To do:
For the records that follow, please set down exactly the lines between the one holding "raises nothing -/" and the one holding "cases i <;> first", inclusive, and only those.

Records provided:
▬▬▬
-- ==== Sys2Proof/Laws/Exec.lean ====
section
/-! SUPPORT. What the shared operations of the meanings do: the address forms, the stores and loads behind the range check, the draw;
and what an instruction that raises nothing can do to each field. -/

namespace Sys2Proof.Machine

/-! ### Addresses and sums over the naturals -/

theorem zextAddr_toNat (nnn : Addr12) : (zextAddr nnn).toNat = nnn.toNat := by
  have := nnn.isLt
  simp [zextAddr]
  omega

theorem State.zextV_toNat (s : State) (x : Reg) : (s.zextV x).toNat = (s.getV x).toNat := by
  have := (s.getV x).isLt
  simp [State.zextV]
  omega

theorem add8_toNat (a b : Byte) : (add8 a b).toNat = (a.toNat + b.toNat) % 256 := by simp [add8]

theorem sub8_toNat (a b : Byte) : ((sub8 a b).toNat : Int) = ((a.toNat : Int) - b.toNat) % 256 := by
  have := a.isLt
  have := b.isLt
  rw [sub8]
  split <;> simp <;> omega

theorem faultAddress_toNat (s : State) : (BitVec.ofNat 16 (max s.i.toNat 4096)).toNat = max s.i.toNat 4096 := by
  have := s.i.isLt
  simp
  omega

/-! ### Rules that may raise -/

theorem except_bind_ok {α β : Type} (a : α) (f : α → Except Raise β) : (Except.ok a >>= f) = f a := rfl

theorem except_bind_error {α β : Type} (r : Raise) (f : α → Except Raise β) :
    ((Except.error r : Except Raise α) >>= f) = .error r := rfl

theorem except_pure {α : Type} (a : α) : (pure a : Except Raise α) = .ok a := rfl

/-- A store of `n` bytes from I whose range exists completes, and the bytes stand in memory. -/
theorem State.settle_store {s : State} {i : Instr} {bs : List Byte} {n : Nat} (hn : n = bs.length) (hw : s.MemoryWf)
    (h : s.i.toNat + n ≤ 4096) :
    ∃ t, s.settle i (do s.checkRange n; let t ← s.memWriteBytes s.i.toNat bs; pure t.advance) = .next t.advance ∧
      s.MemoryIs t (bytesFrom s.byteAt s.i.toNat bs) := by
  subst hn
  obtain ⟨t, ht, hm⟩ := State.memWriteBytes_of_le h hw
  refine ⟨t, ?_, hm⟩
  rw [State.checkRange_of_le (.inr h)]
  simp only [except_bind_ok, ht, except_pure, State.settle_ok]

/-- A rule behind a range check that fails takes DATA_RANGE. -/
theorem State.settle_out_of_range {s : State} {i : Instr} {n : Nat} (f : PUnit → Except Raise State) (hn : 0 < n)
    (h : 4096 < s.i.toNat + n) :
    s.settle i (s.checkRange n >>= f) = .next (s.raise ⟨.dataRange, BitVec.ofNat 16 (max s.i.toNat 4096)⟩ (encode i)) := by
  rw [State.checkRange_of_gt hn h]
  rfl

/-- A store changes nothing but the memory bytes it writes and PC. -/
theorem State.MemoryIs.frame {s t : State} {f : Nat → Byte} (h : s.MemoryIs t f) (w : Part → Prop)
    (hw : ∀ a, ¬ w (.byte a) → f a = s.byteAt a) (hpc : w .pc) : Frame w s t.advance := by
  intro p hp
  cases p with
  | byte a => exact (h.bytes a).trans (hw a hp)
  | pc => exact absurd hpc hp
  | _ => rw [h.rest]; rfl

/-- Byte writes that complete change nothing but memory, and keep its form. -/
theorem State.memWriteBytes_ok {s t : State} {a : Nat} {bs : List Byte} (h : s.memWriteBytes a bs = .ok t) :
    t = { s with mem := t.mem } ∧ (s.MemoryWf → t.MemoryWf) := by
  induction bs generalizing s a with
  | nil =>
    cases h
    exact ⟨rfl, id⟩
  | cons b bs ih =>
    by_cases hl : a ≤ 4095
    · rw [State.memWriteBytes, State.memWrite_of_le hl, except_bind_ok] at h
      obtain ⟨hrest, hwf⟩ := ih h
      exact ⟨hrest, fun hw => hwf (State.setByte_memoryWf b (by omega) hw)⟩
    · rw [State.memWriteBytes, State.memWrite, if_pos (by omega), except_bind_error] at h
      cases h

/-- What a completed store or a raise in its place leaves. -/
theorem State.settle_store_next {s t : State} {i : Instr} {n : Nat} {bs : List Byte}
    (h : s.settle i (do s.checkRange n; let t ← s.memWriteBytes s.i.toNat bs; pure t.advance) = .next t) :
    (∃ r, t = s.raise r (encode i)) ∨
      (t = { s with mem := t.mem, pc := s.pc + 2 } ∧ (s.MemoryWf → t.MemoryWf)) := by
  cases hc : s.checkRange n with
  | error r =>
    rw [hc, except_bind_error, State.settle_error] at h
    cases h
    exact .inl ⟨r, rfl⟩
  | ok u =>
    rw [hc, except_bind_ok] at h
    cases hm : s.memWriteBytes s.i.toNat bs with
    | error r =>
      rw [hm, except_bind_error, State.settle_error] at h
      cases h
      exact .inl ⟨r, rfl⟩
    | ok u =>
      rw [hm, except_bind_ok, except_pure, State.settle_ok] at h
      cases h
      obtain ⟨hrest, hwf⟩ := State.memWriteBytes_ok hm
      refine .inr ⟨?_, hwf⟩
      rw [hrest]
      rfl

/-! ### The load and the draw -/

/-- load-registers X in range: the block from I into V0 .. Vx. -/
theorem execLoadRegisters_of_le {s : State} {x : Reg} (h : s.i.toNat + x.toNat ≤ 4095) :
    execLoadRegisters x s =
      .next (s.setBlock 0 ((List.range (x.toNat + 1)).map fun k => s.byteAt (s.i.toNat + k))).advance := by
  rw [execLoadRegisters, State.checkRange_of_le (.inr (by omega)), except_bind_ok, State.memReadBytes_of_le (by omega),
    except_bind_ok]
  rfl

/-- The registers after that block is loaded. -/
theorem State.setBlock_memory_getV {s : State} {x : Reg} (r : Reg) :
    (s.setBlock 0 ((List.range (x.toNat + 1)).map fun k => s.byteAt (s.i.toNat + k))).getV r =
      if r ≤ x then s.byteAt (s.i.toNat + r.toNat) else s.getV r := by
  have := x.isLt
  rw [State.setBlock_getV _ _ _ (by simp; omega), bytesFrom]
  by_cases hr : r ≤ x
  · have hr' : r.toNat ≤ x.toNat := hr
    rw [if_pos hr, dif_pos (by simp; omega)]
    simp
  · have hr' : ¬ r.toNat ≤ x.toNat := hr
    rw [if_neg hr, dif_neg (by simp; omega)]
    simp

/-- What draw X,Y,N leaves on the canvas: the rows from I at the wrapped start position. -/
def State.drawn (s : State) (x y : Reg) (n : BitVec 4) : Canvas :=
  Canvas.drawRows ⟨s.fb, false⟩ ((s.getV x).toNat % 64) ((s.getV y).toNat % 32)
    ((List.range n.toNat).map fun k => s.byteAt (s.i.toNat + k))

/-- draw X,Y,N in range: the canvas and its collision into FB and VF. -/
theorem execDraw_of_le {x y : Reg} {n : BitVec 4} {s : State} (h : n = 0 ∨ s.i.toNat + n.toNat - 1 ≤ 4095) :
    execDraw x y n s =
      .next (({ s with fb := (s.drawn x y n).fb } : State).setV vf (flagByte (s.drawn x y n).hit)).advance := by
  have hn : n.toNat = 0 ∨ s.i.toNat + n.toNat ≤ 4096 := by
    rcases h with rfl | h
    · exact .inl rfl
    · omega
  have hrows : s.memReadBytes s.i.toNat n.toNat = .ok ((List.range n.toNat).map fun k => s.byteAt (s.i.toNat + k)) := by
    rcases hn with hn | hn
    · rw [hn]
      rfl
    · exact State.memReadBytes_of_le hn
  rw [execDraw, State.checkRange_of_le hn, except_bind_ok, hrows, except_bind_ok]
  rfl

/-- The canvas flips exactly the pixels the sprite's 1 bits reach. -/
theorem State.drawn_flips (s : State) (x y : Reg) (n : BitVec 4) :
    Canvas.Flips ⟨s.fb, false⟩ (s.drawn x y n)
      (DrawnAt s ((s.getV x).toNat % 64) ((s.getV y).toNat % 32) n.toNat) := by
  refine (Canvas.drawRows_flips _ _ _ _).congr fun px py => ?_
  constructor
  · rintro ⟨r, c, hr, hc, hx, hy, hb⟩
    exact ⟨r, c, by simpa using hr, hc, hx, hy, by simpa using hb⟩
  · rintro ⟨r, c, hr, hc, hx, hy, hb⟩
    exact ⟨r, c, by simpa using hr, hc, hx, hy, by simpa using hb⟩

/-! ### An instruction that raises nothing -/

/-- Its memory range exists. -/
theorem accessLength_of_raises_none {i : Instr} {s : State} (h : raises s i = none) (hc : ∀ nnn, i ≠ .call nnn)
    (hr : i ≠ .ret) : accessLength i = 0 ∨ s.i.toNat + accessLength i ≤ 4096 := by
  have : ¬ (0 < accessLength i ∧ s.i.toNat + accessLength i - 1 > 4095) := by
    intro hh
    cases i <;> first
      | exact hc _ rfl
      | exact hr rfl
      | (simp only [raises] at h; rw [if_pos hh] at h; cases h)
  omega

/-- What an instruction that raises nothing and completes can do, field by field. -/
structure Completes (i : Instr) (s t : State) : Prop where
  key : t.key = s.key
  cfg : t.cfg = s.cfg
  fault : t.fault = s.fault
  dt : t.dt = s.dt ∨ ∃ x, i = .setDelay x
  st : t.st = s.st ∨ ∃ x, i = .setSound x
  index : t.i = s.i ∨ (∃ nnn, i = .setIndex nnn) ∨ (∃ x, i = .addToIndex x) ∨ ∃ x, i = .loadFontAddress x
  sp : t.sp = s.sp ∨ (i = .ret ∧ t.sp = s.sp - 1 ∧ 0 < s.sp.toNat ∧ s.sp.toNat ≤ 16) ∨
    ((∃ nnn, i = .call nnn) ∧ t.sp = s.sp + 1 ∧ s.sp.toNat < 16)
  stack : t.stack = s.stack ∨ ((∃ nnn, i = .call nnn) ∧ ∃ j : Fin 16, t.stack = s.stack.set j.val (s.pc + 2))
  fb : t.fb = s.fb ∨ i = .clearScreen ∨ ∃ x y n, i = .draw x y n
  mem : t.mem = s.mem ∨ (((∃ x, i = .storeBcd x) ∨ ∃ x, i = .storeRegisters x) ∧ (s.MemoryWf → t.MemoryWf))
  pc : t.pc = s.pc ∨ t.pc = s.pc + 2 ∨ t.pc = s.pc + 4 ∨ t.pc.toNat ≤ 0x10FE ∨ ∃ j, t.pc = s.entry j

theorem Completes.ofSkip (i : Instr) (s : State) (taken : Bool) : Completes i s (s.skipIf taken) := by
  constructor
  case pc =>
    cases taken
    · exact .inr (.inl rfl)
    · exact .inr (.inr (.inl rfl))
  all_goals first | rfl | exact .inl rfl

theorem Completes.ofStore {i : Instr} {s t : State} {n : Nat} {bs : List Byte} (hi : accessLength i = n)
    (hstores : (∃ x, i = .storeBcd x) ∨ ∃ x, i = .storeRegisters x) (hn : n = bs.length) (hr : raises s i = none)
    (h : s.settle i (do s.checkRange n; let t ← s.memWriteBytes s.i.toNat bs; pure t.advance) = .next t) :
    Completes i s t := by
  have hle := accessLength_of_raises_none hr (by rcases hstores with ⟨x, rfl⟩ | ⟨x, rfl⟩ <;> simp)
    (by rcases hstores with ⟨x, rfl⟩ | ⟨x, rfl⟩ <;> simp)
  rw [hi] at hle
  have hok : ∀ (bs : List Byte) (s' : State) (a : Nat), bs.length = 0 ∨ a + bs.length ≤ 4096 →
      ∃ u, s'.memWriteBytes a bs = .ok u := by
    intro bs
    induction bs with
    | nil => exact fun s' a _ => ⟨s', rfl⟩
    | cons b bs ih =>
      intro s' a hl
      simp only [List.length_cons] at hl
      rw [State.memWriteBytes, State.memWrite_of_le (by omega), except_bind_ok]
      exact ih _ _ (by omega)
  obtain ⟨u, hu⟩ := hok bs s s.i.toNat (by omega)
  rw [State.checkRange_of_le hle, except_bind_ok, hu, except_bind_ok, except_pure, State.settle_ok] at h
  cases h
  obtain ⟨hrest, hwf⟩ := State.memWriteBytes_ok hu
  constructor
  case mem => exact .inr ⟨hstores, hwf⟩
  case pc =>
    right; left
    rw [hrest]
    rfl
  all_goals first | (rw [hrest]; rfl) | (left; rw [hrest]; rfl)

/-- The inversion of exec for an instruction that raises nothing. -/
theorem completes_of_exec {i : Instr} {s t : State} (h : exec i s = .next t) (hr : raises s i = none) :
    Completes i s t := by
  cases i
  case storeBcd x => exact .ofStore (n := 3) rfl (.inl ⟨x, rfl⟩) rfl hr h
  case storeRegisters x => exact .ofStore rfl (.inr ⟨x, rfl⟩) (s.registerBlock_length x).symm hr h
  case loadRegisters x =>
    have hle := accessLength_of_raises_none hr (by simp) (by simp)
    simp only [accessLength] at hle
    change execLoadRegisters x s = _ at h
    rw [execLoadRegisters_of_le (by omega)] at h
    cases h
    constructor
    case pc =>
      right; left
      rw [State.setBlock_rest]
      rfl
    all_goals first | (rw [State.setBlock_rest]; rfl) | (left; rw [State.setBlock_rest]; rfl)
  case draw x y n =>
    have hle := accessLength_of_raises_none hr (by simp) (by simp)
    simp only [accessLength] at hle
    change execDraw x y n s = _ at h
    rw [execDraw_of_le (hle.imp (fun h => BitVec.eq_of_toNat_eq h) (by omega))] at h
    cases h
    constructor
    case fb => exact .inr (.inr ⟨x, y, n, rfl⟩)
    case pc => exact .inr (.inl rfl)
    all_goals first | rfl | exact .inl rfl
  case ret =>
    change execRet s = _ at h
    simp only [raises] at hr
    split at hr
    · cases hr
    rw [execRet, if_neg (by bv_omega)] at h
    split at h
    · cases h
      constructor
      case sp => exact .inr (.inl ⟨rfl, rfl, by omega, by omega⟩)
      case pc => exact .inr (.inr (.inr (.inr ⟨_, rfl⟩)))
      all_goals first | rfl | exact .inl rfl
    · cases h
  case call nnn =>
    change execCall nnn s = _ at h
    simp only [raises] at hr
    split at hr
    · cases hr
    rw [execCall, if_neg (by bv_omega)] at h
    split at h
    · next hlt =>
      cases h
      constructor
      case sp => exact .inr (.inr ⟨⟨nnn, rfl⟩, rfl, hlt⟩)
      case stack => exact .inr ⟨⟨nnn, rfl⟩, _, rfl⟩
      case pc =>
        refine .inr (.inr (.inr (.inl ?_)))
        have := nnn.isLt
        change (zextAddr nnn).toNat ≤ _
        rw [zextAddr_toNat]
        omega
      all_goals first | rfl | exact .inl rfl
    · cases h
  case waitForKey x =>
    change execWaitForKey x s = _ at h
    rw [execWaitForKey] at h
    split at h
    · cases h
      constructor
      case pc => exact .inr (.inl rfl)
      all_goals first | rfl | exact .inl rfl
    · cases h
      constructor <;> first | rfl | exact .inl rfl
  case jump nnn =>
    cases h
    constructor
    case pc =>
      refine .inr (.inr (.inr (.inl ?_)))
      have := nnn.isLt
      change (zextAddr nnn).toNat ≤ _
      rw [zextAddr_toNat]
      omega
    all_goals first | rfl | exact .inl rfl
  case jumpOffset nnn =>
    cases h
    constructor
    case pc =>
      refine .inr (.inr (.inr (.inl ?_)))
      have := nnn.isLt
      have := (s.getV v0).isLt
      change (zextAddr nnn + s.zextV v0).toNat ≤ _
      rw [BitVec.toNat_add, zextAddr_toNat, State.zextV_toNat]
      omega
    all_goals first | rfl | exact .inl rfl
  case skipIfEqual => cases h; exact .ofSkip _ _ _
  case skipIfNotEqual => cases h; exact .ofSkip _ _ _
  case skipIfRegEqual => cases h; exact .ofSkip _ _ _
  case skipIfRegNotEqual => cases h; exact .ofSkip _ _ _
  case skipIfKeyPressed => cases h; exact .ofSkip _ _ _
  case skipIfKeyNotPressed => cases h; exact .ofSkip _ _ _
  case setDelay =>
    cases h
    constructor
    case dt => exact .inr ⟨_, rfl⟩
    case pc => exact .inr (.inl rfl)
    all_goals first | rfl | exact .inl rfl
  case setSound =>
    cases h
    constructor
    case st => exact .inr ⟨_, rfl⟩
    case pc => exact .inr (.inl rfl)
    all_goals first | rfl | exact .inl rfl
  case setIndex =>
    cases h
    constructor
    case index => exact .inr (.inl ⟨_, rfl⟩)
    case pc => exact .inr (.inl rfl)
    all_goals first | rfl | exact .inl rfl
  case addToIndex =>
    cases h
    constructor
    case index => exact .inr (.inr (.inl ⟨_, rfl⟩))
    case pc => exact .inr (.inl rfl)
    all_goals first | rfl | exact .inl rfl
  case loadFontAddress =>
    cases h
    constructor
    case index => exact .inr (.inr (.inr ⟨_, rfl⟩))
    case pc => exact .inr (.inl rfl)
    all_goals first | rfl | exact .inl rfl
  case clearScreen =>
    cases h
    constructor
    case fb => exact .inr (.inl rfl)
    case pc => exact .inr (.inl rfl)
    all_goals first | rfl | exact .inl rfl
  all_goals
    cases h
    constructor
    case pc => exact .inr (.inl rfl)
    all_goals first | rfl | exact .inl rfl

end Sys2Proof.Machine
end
▬▬▬
Response to this exercise:
/-! ### An instruction that raises nothing -/

/-- Its memory range exists. -/
theorem accessLength_of_raises_none {i : Instr} {s : State} (h : raises s i = none) (hc : ∀ nnn, i ≠ .call nnn)
    (hr : i ≠ .ret) : accessLength i = 0 ∨ s.i.toNat + accessLength i ≤ 4096 := by
  have : ¬ (0 < accessLength i ∧ s.i.toNat + accessLength i - 1 > 4095) := by
    intro hh
    cases i <;> first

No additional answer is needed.